Some short thoughts on Armistice Day

The 11th of November commemorates the end of a painfully long and arduous war where almost 20 million people perished, around half of whom were almost exclusively young men at the front lines.



Erich Maria Remarque wrote in his wonderful All Quiet on the Western Front:

I am young, I am twenty years old; yet I know nothing of life but despair, death, fear, and fatuous superficiality cast over an abyss of sorrow. I see how peoples are set against one another, and in silence, unknowingly, foolishly, obediently, innocently slay one another.

It was a war whose morals are ambiguous and the victory tasted bitter and hollow. Wilfred Owen, the great War poet of that conflict, who fought on the front lines, summed up this haunting nullity:

If in some smothering dreams, you too could pace 
Behind the wagon that we flung him in, 
And watch the white eyes writhing in his face, 
His hanging face, like a devil’s sick of sin; 
If you could hear, at every jolt, the blood 
Come gargling from the froth-corrupted lungs, 
Obscene as cancer, bitter as the cud 
Of vile, incurable sores on innocent tongues,— 
My friend, you would not tell with such high zest 
To children ardent for some desperate glory, 
The old Lie: Dulce et decorum est 
Pro patria mori.


Owen died in the last week of the War, aged 25. His mother receiving his death notice as the bells in his village were ringing for victory.
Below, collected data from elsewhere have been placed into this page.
/-- The announced switch tick has come. -/
def State.ringReversal (s : State) : State :=
  match s.cas.switchAt with
  | none => s
  | some t =>
    if tickAfter t s.tickno then s
    else
      let s := { s with cas := { s.cas with switchAt := none } }
      if s.casRole = 1 then
        let m := s.fld F.CAS_ARRAY_M
        let near := s.fld F.CAS_STATUS_PRESENT - 1
        let k := s.fld F.CAS_CFG_STBY_PORT
        let s := s.setFld F.CAS_CFG_DOWN (putBits (s.fld F.CAS_CFG_DOWN) k 1 1)
        let s := if s.casPort k = .standby then s.setCasPort k .up else s
        let s := (s.setFld F.CAS_STATUS_REVERSED 1).addFld F.CAS_REVERSALS_COUNT 1
        s.refreshPresent.raise 0xA009 (max near (m - 1 - near)) (srcBlock 11) sevWarning
      else if s.cas.reverse then
        let s := { s.turnAround with cas := { s.cas with reverse := false } }
        (s.setFld F.CAS_STATUS_REVERSED 1).refreshCasState
      else s

def execRingReversal (s : State) : Host.Outcome State Fault Refusal := .next s.ringReversal

/-! ### Commands (R368, R369) -/

/-- Check 8: DOZE. -/
def ctxCasConfig (s : State) : Option Status := if s.fld F.PWR_STATUS_STATE = 3 then some .notPermitted else none

/-- Ports a CAS_CONFIG payload names. -/
def casPorts (c : Cmd) : List Nat :=
  let p := c.payload
  (List.range 4).filter (fun k => leAt p 2 1 == k || bitAt (leAt p 3 1) k || leAt p 4 1 == k)

/-- Check 11 of CAS_CONFIG. -/
def chkCasConfig (s : State) (c : Cmd) : Option Status :=
  let p := c.payload
  let role := leAt p 0 1
  let ring := leAt p 1 1 == 1
  let up := leAt p 2 1
  let down := leAt p 3 1
  let stby := leAt p 4 1
  let ports := casPorts c
  if p.length ≠ 12 ∨ 3 ≤ role ∨ 2 ≤ leAt p 1 1 ∨ (if role = 2 then 4 ≤ up else up ≠ 0xFF) ∨ 16 ≤ down ∨
      (if ring then 4 ≤ stby else stby ≠ 0xFF) ∨ 16 ≤ leAt p 5 1 ∨ (if role = 1 then leAt p 6 1 = 0 else leAt p 6 1 ≠ 0) ∨
      32 ≤ leAt p 7 1 ∨ (if role = 1 then leAt p 8 1 < 2 ∨ 32 < leAt p 8 1 else leAt p 8 1 ≠ 0) ∨ !zeroAt p 9 3 ∨
      (up < 4 ∧ (bitAt down up ∨ up = stby)) ∨ (stby < 4 ∧ bitAt down stby) ∨ (role = 1 ∧ down = 0) ∨
      (ring ∧ 1 < (maskList 4 down).length) then some .badParam
  else if ports.any (fun k => s.fld (F.LN_STATUS_MODE (2 * k)) != 2) then some .notPermitted
  else if !ports.isEmpty ∧ ports.all (fun k => s.isRetired (srcCas k)) then some .resourceRetired
  else none

/-- What CAS_CONFIG writes. -/
def casChanges (c : Cmd) : List Change :=
  let p := c.payload
  let two := fun (v : Nat) => if v < 4 then v else 0
  [.reg 0x320000 0xFFFF3E03 (leAt p 6 1 * 2 ^ 24 + leAt p 5 1 * 2 ^ 20 + leAt p 3 1 * 2 ^ 16 + two (leAt p 4 1) * 2 ^ 12 +
     two (leAt p 2 1) * 2 ^ 10 + leAt p 1 1 * 2 ^ 9 + leAt p 0 1),
   .reg 0x320004 0x3F1F (leAt p 8 1 * 2 ^ 8 + leAt p 7 1)]

/-- Check 12: R363. -/
def limitCasConfig (s : State) (c : Cmd) : Bool :=
  leAt c.payload 0 1 != 1 || (s.prospect c.actTick (casChanges c)).fhFits

def execCasConfig (tag : Nat) (s : State) : Host.Outcome State Fault Refusal :=
  .next (s.performCommit 0x0900 tag anyOp (fun c s =>
    let (part, pl) := partialMask 4 1 ((casPorts c).filter (fun k => s.isRetired (srcCas k)))
    s.armCmd c [.cascade] (casChanges c) [] .ok part pl))

/-- A change is one of CAS_CONFIG's. -/
def Change.cascades (c : Change) : Bool :=
  match c with
  | .reg a _ _ => a == 0x320000 || a == 0x320004
  | _ => false

/-- The cascade's side of a commit of CAS_CONFIG: ports named and no longer named (Table 12-2), the role and D. -/
def State.casCommit (s : State) (chs : List Change) : State :=
  if !chs.any Change.cascades then s
  else
    let s := (List.range 4).foldl (fun s k =>
      match s.casPort k with
      | .retired => s
      | .disabled =>
        if s.casNamed k ∧ s.fld (F.LN_STATUS_MODE (2 * k)) = 2 ∧ !s.isRetired (srcCas k) then s.setCasPort k .training else s
      | x =>
        if !s.casNamed k then s.casLeave k .disabled
        else if x = .up ∧ s.isStandby k then s.setCasPort k .standby
        else if x = .standby ∧ !s.isStandby k then s.setCasPort k .up else s) s
    let s := if s.casRole = 1 then (s.setFld F.CAS_STATUS_HOP 0).setDepth (s.fld F.CAS_CFG_DEPTH)
      else if s.casRole = 0 then (s.setFld F.CAS_STATUS_HOP 0).setDepth 0 else s
    let s := s.setFld F.CAS_STATUS_REVERSED 0
    let s := if s.casRole = 0 then { s with cas := { CasState.init with discover := s.cas.discover } } else s
    s.refreshCasState.refreshPresent.refreshBfLoad.refreshFhLoad

/-- The cascade as every device reset and every exit from STANDBY leaves it: every port DISABLED, whatever is retired (R372). -/
def State.resetCas (s : State) : State :=
  { s.resetRange 0x320000 0x32FFFF with cas := CasState.init }.setDepth 0

/-- A device reset leaves every port of both kinds DISABLED, whatever is retired (R302, R352). -/
def State.resetLinks (s : State) : State := (List.range 4).foldl (fun s k => s.setPort k .disabled) s.resetCas

def ctxCasDiscover (s : State) : Option Status := if s.casRole = 1 then none else some .notPermitted
def chkCasDiscover (c : Cmd) : Option Status := if c.payload.isEmpty then none else some .badParam

/-- CAS_DISCOVER: the request goes out in this tick's frames. -/
def execCasDiscover (tag : Nat) (s : State) : Host.Outcome State Fault Refusal :=
  .next (s.performStart 0x0901 tag anyOp (fun c s =>
    { s with cas := { s.cas with
      request := true, discover := s.cas.discover ++ [⟨c.tag, s.elapsed + 2 * s.depth + 4, []⟩] } }))

/-- The payload of a discovery (R369, Table 12-4). -/
def State.discoverBytes (s : State) (d : Discovery) : List Byte :=
  let me : CasRecord := ⟨Config.deviceId % 2 ^ 128, 0, s.fld F.CAS_ARRAY_SLICE, 0xFF, b2n (s.flag F.CAS_STATUS_REVERSED), 2 ^ 128⟩
  let l := me :: d.answers.mergeSort (fun a b => decide (a.hop ≤ b.hop))
  let parent := fun (r : CasRecord) => match l.findIdx? (fun x => x.id == r.parent) with
    | some i => i
    | none => 0xFF
  let dup := fun (r : CasRecord) => decide (1 < (l.filter (fun x => x.slice == r.slice)).length)
  leBytes 1 l.length ++ leBytes 1 s.depth ++ leBytes 2 0 ++ l.flatMap (fun r =>
    leBytes 16 r.id ++ leBytes 1 r.hop ++ leBytes 1 r.slice ++ leBytes 1 r.up ++ leBytes 1 (r.flags + 4 * b2n (dup r)) ++
    leBytes 1 (parent r) ++ leBytes 3 0)

/-- Discoveries whose time has come complete. -/
def State.discoverComplete (s : State) : State :=
  let due := s.cas.discover.filter (fun d => decide (d.endsAt ≤ s.elapsed))
  let s := { s with cas := { s.cas with discover := s.cas.discover.filter (fun d => decide (s.elapsed < d.endsAt)) } }
  due.foldl (fun s d => s.finishNow d.tag .ok (s.discoverBytes d)) s

def execCasDiscoverComplete (s : State) : Host.Outcome State Fault Refusal := .next s.discoverComplete

end Sys2Proof.Machine
end

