/-! ### Reads with effects (R343) -/

/-- The window word. -/
def State.laneWord (s : State) (l i : Nat) : Nat :=
  let h := s.laneHw l
  if i < 33 then encode2c 32 (s.eqValue l i)
  else if i = 33 then (s.eqValue l 33).toNat + 256 * (s.eqValue l 34).toNat
  else if i < 41 then encode2c 32 (sleAt h.loaded (i - 30) 1)
  else if i = 41 then leAt h.loaded 2 1 % 16
  else if i < 64 ∨ 124 ≤ i then 0
  else leAt (s.preset l ((i - 64) / 12)) (4 * ((i - 64) % 12)) 4

def State.readLaneCoef (s : State) (l : Nat) : Nat × State :=
  let i := s.fld (F.LN_COEF_ADDR_INDEX l)
  (s.laneWord l i, s.setFld (F.LN_COEF_ADDR_INDEX l) ((i + 1) % 128))

def State.readPrbsErr (s : State) (l : Nat) : Nat × State :=
  let v := sget (fun _ => 0) s.ln.errs l
  (v % 2 ^ 32, s.setFld (F.LN_PRBS_ERR_HI_COUNT l) (v / 2 ^ 32))

def State.readPrbsBits (s : State) (l : Nat) : Nat × State :=
  let v := sget (fun _ => 0) s.ln.bits l
  (v % 2 ^ 32, s.setFld (F.LN_PRBS_BITS_HI_COUNT l) (v / 2 ^ 32))

/-! ### Retirement (R318) -/

/-- A retired lane, with the port or cascade port that uses it. -/
def State.retireLane (s : State) (l : Nat) : State :=
  let ports := (List.range 4).filter (fun k => (s.lanesOf k).contains l && s.port k != .retired)
  let s := { s.setLane l .retired with fault := { s.fault with retired := insertNat s.fault.retired (srcLane l) } }
  let s := ports.foldl State.retirePort s
  if s.fld (F.LN_STATUS_MODE l) = 2 ∧ s.casPort (l / 2) ≠ .retired then s.retireCas (l / 2) else s

end Sys2Proof.Machine
end

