/-- Attempt `a` is taken before attempt `b` (R513). -/
def State.calBefore (s : State) (a b : Nat) : Bool :=
  let x := s.calEntry a
  let y := s.calEntry b
  if x.cause.rank ≠ y.cause.rank then decide (x.cause.rank < y.cause.rank)
  else if x.cause = .temperature ∧ x.moved ≠ y.moved then decide (y.moved < x.moved)
  else decide (calUnit a < calUnit b)

/-- An attempt starts: the domain temperature is recorded, and a transmit path's DAC is held (Tables 05-7, 18-5). -/
def State.calStart (s : State) (k : Nat) : State :=
  let item := calItem k
  let unit := calUnit k
  let e := s.calEntry k
  let s := s.putCal k { e with
    phase := .running, runs := [], nowTemp := s.calTemp item unit, scale := s.fld (F.CAL_POL_TOL_SCALE item) }
  let s := if (item = 3 ∨ item = 4) ∧ s.txReady unit = .ready then s.setReady unit .cal else s
  s.refreshCal

/-- CAL_ATTEMPT_START: nothing where R513 does not let this attempt start now, or another that may start comes first. -/
def execCalAttemptStart (key : Fin 24576) (s : State) : Host.Outcome State Fault Refusal :=
  let k := key.val
  let first := s.cal.entries.all (fun e => e.1 == k || !(s.calReady e.1 && s.calBefore e.1 k))
  .next (if s.calReady k && first then s.calStart k else s)

/-! ### Runs and results (R511, R515) -/

/-- Tolerance of component `i` of an item at TOL_SCALE 4, in the component's unit (Table 18-4, log entry 43). -/
def calTolerance (item i : Nat) : Nat :=
  match item with
  | 0 => 2
  | 1 | 5 => [25, 10, 20].getD (i % 3) 0
  | 2 => 5
  | 3 => [20, 30].getD (i % 2) 0
  | _ => [50, 50].getD (i % 2) 0

/-- Two runs agree: every component differs by no more than its tolerance * TOL_SCALE / 4. -/
def runsAgree (item scale : Nat) (a b : List Int) : Bool :=
  (List.range (max a.length b.length)).all (fun i =>
    decide (4 * (a.getD i 0 - b.getD i 0).natAbs ≤ calTolerance item i * scale))

/-- The mean of two runs, rounded convergently. -/
def runMean (a b : List Int) : List Int := (a.zip b).map (fun (x, y) => roundEven (x + y) 1)

/-- A CAL_RUN whose last attempt has ended is complete (R516). -/
def State.settleCal (s : State) : State :=
  let done := s.cal.commands.filter (fun c => c.keys.isEmpty)
  let s := { s with cal := { s.cal with commands := s.cal.commands.filter (fun c => !c.keys.isEmpty) } }
  done.foldl (fun s c =>
    s.finishPart c.tag .ok (decide (c.part ≠ 0))
      (leBytes 8 c.disagreed ++ leBytes 8 c.retired ++ (if c.part = 0 then [] else leBytes 8 c.part))) s

/-- FIRST_DONE once every forced attempt of bring-up has left RUNNING. -/
def State.noteForced (s : State) : State :=
  if s.cal.entries.any (fun e => e.2.cause == .bringUp && (e.2.phase == .due || e.2.phase == .running)) then s
  else s.setFld F.CAL_STATUS_FIRST_DONE 1

/-- An attempt leaves RUNNING: what it holds is returned, commands that wait for it learn how it ended, and the tests of a
unit reset note a disagreement (R530). -/
def State.calEnd (s : State) (k : Nat) (disagreed retired : Bool) : State :=
  let item := calItem k
  let unit := calUnit k
  let forced := (s.calEntry k).cause == .bringUp
  let s := if (item = 3 ∨ item = 4) ∧ s.txReady unit = .cal then s.setReady unit .ready else s
  let cs := s.cal.commands.map (fun c =>
    if c.keys.contains k then
      { c with
        keys := c.keys.filter (fun x => x != k)
        disagreed := if disagreed then putBits c.disagreed unit 1 1 else c.disagreed
        retired := if retired then putBits c.retired unit 1 1 else c.retired }
    else c)
  let ur := s.fault.unitReset.map (fun (u : UnitReset) =>
    if u.cals.contains k then
      { u with
        cals := u.cals.filter (fun x => x != k)
        failed := if disagreed then u.failed ++ (calSource item unit).toList.map (fun x => (x, 31)) else u.failed }
    else u)
  let s := { s with cal := { s.cal with commands := cs }, fault := { s.fault with unitReset := ur } }
  let s := s.settleCal.refreshCal
  if forced then s.noteForced else s

/-- A result is taken: it takes effect on the boundary that closes the tick. -/
def State.calAgree (s : State) (k : Nat) (result : List Int) : State :=
  let e := s.calEntry k
  (s.putCal k { e with
    phase := .idle, valid := true, staged := some result, temp := e.nowTemp, count := 0, runs := [] }).calEnd k false false

/-- All three runs disagree: HOLDOFF, or at MAX_DIS the unit retires on the boundary that opens the next tick. -/
def State.calDispute (s : State) (k : Nat) : State :=
  let item := calItem k
  let unit := calUnit k
  let e := s.calEntry k
  let n := e.count + 1
  let src := calSource item unit
  let s := s.addFld F.CAL_DISAGREE_COUNT 1
  let s := s.raise 0xD021 (item * 2 ^ 16 + unit * 2 ^ 8 + n % 16) (src.getD srcOther) sevWarning
  if n < s.fld (F.CAL_POL_MAX_DIS item) then
    (s.putCal k { e with phase := .holdoff, count := n, runs := [], since := s.elapsed }).calEnd k true false
  else
    let s := (s.putCal k { e with phase := .retired, count := n, runs := [] }).addFld F.CAL_RETIRED_COUNT 1
    let s := match src with
      | some u => { s with fault := { s.fault with promoted := s.fault.promoted ++ [(u, 31)] } }
      | none => s.coreBlockFault 31
    s.calEnd k true true

/-- A REF run measures the resistor (R510): beyond 2 % the fault is reported, and the run's result is not taken. -/
def State.xresRun (s : State) (dev : Int) : State :=
  let s := s.setFld F.CAL_XRES_DEV (encode2c 16 dev)
  if 200 < dev.natAbs then
    ((s.setFld F.CAL_STATUS_XRES_FAULT 1).raiseFree 0xD020 srcOther sevCritical).refreshReplace
  else s

/-- A run of a RUNNING attempt ends with its components; a REF run also with the deviation of the resistor on XRES
[0.01 %]. -/
def State.calRunComplete (s : State) (k : Nat) (comps : List Int) (xres : Int) : State :=
  let e := s.calEntry k
  let item := calItem k
  if e.phase ≠ .running then s
  else
    let s := s.addFld F.CAL_RUNS_COUNT 1
    let s := if item = 0 then s.xresRun xres else s
    if item = 0 ∧ 200 < xres.natAbs then
      ((s.putCal k { s.calEntry k with phase := .idle, runs := [] }).calEnd k false false)
    else
      let more := s.putCal k { s.calEntry k with runs := e.runs ++ [comps] }
      match e.runs with
      | [] => more
      | [a] => (if runsAgree item e.scale a comps then s.calAgree k (runMean a comps) else more)
      | a :: b :: _ =>
        (if runsAgree item e.scale b comps then s.calAgree k (runMean b comps)
          else if runsAgree item e.scale a comps then s.calAgree k (runMean a comps)
          else s.calDispute k)
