/-- Checks 10 to 12, the dry run, and acceptance (R71). A dry-run start command completes with the tick it would start in
(log 159). -/
def State.acceptLast (s : State) (c : Cmd) : State :=
  let v := s.withAccepted
  let e := if isCommit c.opcode then v.cmdEarliest c else s.tickno
  match (if c.opcode = 0x0105 then some s.tickno else actTickOf c.target e c.lateOk) with
  | none => s.refuse c .late
  | some t =>
    let c := { c with actTick := t }
    match v.checkPayload c with
    | some st => s.refuse c st
    | none =>
      let s := s.predicting c
      if !v.limits c then s.refuse c .limit
      else if c.dryRun ∧ c.opcode ≠ 0x0105 then s.finish c.tag ⟨.ok, false, [], t⟩
      else (if isCommit c.opcode then s.measureCmd c.opcode c.payload else s).opPending c |>.queueCmd c

/-- Checks 7 to 12. -/
def State.acceptCmd (s : State) (c : Cmd) : State :=
  if s.lockedOut c then s.refuse c .locked
  else match s.context c with
    | some st => s.refuse c st
    | none =>
      match s.groupCheck c with
      | some st => s.refuse c st
      | none =>
        if c.atomic then (if c.opcode = 0x0100 then s.acceptClose c else s.joinGroup c) else s.acceptLast c

/-! ### A packet (checks 1 to 6) -/

def State.discard1 (s : State) (via : Transport) : State :=
  match via with
  | .pcie => s.discPcie
  | .spi => s.discSpi
  | .inband => s.discInb

/-- The header of a packet. -/
def cmdOf (bs : List Byte) (via : Transport) (sender : ReplyTo) (tick seq : Nat) : Cmd :=
  ⟨leAt bs 2 2, leAt bs 4 2, leAt bs 12 2, leAt bs 14 2, leAt bs 8 4, slice bs 16 (leAt bs 6 2), via, sender, tick, tick, seq⟩

/-- The first of checks 1 to 4 that a packet fails: `some none` discards it. -/
def packetCheck (bs : List Byte) : Option (Option Status) :=
  let l := leAt bs 6 2
  if bs.length < 20 ∨ leAt bs 0 1 ≠ 0x50 then some none
  else if 4096 < l ∨ l % 4 ≠ 0 ∨ bs.length ≠ 20 + l then some (some .badLength)
  else if slice bs (16 + l) 4 ≠ crcBytes (bs.take (16 + l)) then some (some .badCrc)
  else if leAt bs 1 1 ≠ 2 ∨ !knownOpcode (leAt bs 2 2) then some (some .badOpcode)
  else none

/-- Checks 5 and 6. -/
def State.slotCheck (s : State) (tag : Nat) : Bool :=
  match s.slotOf tag with
  | some x => x.st == .ready || x.st == .read
  | none => decide (s.privi.slots.length < 64)

/-- A packet taken from a transport (Table 03-4). A refusal at checks 2 to 6 carries the open TICKNO (log 158). -/
def State.acceptPacket (s : State) (via : Transport) (sender : ReplyTo) (bs : List Byte) : State :=
  let s := s.putPrivi { s.privi with takenNow := s.privi.takenNow + 1, served := via }
  match packetCheck bs with
  | some none => s.discard1 via
  | some (some st) => s.sendUnstored via sender (leAt bs 2 2) (leAt bs 4 2) st [] (some s.tickno)
  | none =>
    let c := cmdOf bs via sender s.tickno s.privi.nextSeq
    let s := s.putPrivi { s.privi with nextSeq := s.privi.nextSeq + 1 }
    if c.opcode = 0x0105 then s.acceptCmd c
    else if !s.slotCheck c.tag then s.sendUnstored via sender c.opcode c.tag .busy [] (some s.tickno)
    else
      let x : Slot := ⟨c.tag, c.opcode, via, sender, c.ackReq, .pending, none, 0, false⟩
      (s.putPrivi { s.privi with slots := putSlot s.privi.slots c.tag (some x) }).acceptCmd c

/-! ### Transports (R62-R67) -/

/-- Privi runs and accepts packets: not in STANDBY, bring-up, recovery, TAKEOVER, LOST or while mc0/mc1 restarts, and within
the packets of a tick (R67, R84, R85, R88, R492, R576). -/
def State.priviTakes (s : State) : Bool :=
  s.ctlOn && (s.flag F.MBX_STATUS_READY || s.flag F.PWR_STATUS_NO_REFCLK) && s.fld F.MBX_STATUS_MODE != 1 &&
  !s.fault.lost && !s.sec.recovery && (s.sec.activation.map (·.phase)) != some .restart01 &&
  (!s.counting || decide (s.privi.takenNow < if s.degraded then 1 else 2))

/-- While the device replays, packets of other opcodes wait (R557). -/
def State.packetWaits (s : State) (bs : List Byte) : Bool :=
  s.recSt == .replaying && (packetCheck bs).isNone && !replayOpcodes.contains (leAt bs 2 2)

/-- The packet in a ring slot, by its own length; what the slot's bytes do not hold reads 0. -/
def slotPacket (slot : List Byte) : List Byte := (List.range (20 + leAt slot 6 2)).map (fun i => slot.getD i 0)

/-- The command ring has a packet that Privi may take (R63, R90). -/
def State.ringReady (s : State) : Bool :=
  s.flag F.MBX_CTRL_PCIE_EN && !s.privi.ringError && s.cmdAhead != 0 && (s.privi.pcieReplies.isEmpty || !s.replyRingFull)

/-- A transport has a packet that Privi may take now. While the device replays, a ring slot whose opcode Privi has not read
stands behind no other transport (log 98). -/
def State.viaReady (s : State) (via : Transport) : Bool :=
  match via with
  | .pcie => s.ringReady && s.recSt != .replaying
  | .spi => decide (s.privi.spiReplies.length < 8) && (s.privi.spiCmds.head?.any (fun bs => !s.packetWaits bs))
  | .inband => s.privi.inbPackets.head?.any (fun p => leAt p.1 0 1 != 0x52 && !s.packetWaits p.1)

/-- The transport served after this one. -/
def viaAfter : Transport → Transport
  | .pcie => .spi | .spi => .inband | .inband => .pcie

/-- Between transports Privi serves round-robin: it is the turn of `via` when no transport between the one served last and
`via` has a packet (R67). -/
def State.viaTurn (s : State) (via : Transport) : Bool :=
  let a := viaAfter s.privi.served
  via == a || (!s.viaReady a && (via == viaAfter a || !s.viaReady (viaAfter a)))

/-- PACKET_ACCEPTANCE on one transport; over PCIe with the bytes of the ring slot, none where the access failed. -/
def State.takePacket (s : State) (via : Transport) (slot : Option (List Byte)) : State :=
  if !s.priviTakes || !s.viaTurn via then s
  else match via with
    | .pcie =>
      if !s.ringReady then s
      else match slot with
        | none => s.setMbxIrq F.MBX_IRQ_STAT_RING_ERR
        | some b =>
          let bs := slotPacket b
          if s.packetWaits bs then s
          else (s.setFld F.MBX_CMD_CONS_INDEX ((s.fld F.MBX_CMD_CONS_INDEX + 1) % 2 ^ 16)).acceptPacket .pcie ReplyTo.none bs
    | .spi =>
      match s.privi.spiCmds with
      | bs :: r =>
        if 8 ≤ s.privi.spiReplies.length ∨ s.packetWaits bs then s
        else (s.putPrivi { s.privi with spiCmds := r }).acceptPacket .spi ReplyTo.none bs
      | [] => s
    | .inband =>
      match s.privi.inbPackets with
      | (bs, sender) :: r =>
        if leAt bs 0 1 = 0x52 ∨ s.packetWaits bs then s
        else (s.putPrivi { s.privi with inbPackets := r }).acceptPacket .inband sender bs
      | [] => s

def execPacketAcceptance (via : Transport) (slot : Option (List Byte)) (s : State) : Host.Outcome State Fault Refusal :=
  .next (s.takePacket via slot)

/-! ### ATOMIC_GROUP_CLOSE (R76) -/

/-- The members' own earliest ticks, each after the bulk of those before it. -/
def State.groupEarliest (s : State) (ms : List Cmd) : List Nat :=
  match ms with
  | [] => []
  | m :: r => s.cmdEarliest m :: (s.armTrial m).groupEarliest r

/-- The latest of ticks, not before `t`. -/
def latestTick (t : Nat) (l : List Nat) : Nat := l.foldl (fun a b => if tickAfter b a then b else a) t

/-- The state with every other member's commit armed. -/
def State.withOthers (s : State) (ms : List Cmd) (m : Cmd) : State :=
  (ms.filter (fun x => x.tag != m.tag)).foldl State.armTrial s

/-- What a member fails with at the close; `e` is its own earliest tick. -/
def State.memberStatus (s : State) (ms : List Cmd) (m : Cmd) (late : Bool) : Option Status :=
  if late then some .late
  else
    let t := s.withOthers ms m
    match t.checkPayload m with
    | some st => some st
    | none => if t.limits m then none else some .limit

/-- The close of a group: all its members commit at one tick, or none does (R76, log 164). -/
def State.closeGroup (s : State) (c : Cmd) (g : Group) : State :=
  let s := s.putGroups (s.privi.groups.filter (fun x => x.id != g.id))
  let v := s.withAccepted
  let es := v.groupEarliest g.members
  let e := latestTick (tickAdd s.tickno 2) es
  let t := (actTickOf g.target e c.lateOk).getD g.target
  let ms := g.members.map (fun (m : Cmd) => { m with actTick := t })
  let lates := es.map (fun e => tickBefore t e)
  let first := ms.map (fun m => (v.withOthers ms m).payloadCheck m)
  let sound := ((ms.zip first).filter (fun p => p.2.isNone)).map Prod.fst
  let sts := (ms.zip lates).map (fun p => v.memberStatus sound p.1 p.2)
  let n := s.tickno
  match (ms.zip sts).find? (fun p => p.2.isSome) with
  | some (m, some st) =>
    let s := (ms.zip sts).foldl (fun s p =>
      s.finish p.1.tag ⟨p.2.getD .notPermitted, false, [], p.1.accTick⟩) s
    s.finish c.tag ⟨st, false, leBytes 2 m.tag ++ leBytes 2 0, n⟩
  | _ =>
    if c.dryRun then
      let s := ms.foldl (fun s m => s.finish m.tag ⟨.ok, false, [], t⟩) s
      s.finish c.tag ⟨.ok, false, [], n⟩
    else
      let s := ms.foldl (fun s m => (s.measureCmd m.opcode m.payload).commitRow m) s
      s.finish c.tag ⟨.ok, false, [], n⟩

/-- ATOMIC_GROUP_CLOSE: the accepted close acts. -/
def execAtomicGroupClose (tag : Nat) (s : State) : Host.Outcome State Fault Refusal :=
  .next (s.performStart 0x0100 tag Cmd.atomic (fun c s =>
    match s.findGroup (65536 + c.tag) with
    | some g => s.closeGroup c g
    | none => s.finishNow c.tag .badParam []))

end Sys2Proof.Machine
end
But even for those who lived through the harrows of the ‘war to end all wars’, many were thrust into the purgatory that was WWII so soon afterward.

Wilfred Owen


Whole generations, those lucky enough to just survive through that epoch, and spent their youthful energy under austerity to rebuild the cities and towns, were suddenly left asking: where did youth go? When did dreams and aspirations melt into a shade? Many couldn’t even summon up the strength, as Joseph Heller suggested in his novel, Catch-22, to ‘live forever, or die in the attempt.’




Plato already resignedly realised that ‘only the dead have seen the end of war.’ Heraclitus goes further to say that ‘war is father of us all’. Casting an eye back on history, one can’t say that isn’t true. Therefore the Utopian view of a world without wars is, while admirable in sentiment, naïve. What’s more, the anti-war hustlers, who inherited a shallow ideology from the 60’s, such as those who advocate for unilateral disarmament as a means to achieve peace, make the mistake of forgetting the tragic nature of life. Perhaps the most unsound manifestation of this line of thought is for some members of this ideology to, while enjoying the freedom and prosperity of modern Western countries purchased by the lives of young men and women, deride soldiers past and present. Kipling wrote in his poem Tommy, addressing this sour duality:

Yes, makin' mock o' uniforms that guard you while you sleep
Is cheaper than them uniforms, an' they're starvation cheap;
An' hustlin' drunken soldiers when they're goin' large a bit
Is five times better business than paradin' in full kit.
    Then it's Tommy this, an' Tommy that, an' "Tommy, 'ow's yer soul?"
    But it's "Thin red line of 'eroes" when the drums begin to roll,
    The drums begin to roll, my boys, the drums begin to roll,
    O it's "Thin red line of 'eroes" when the drums begin to roll.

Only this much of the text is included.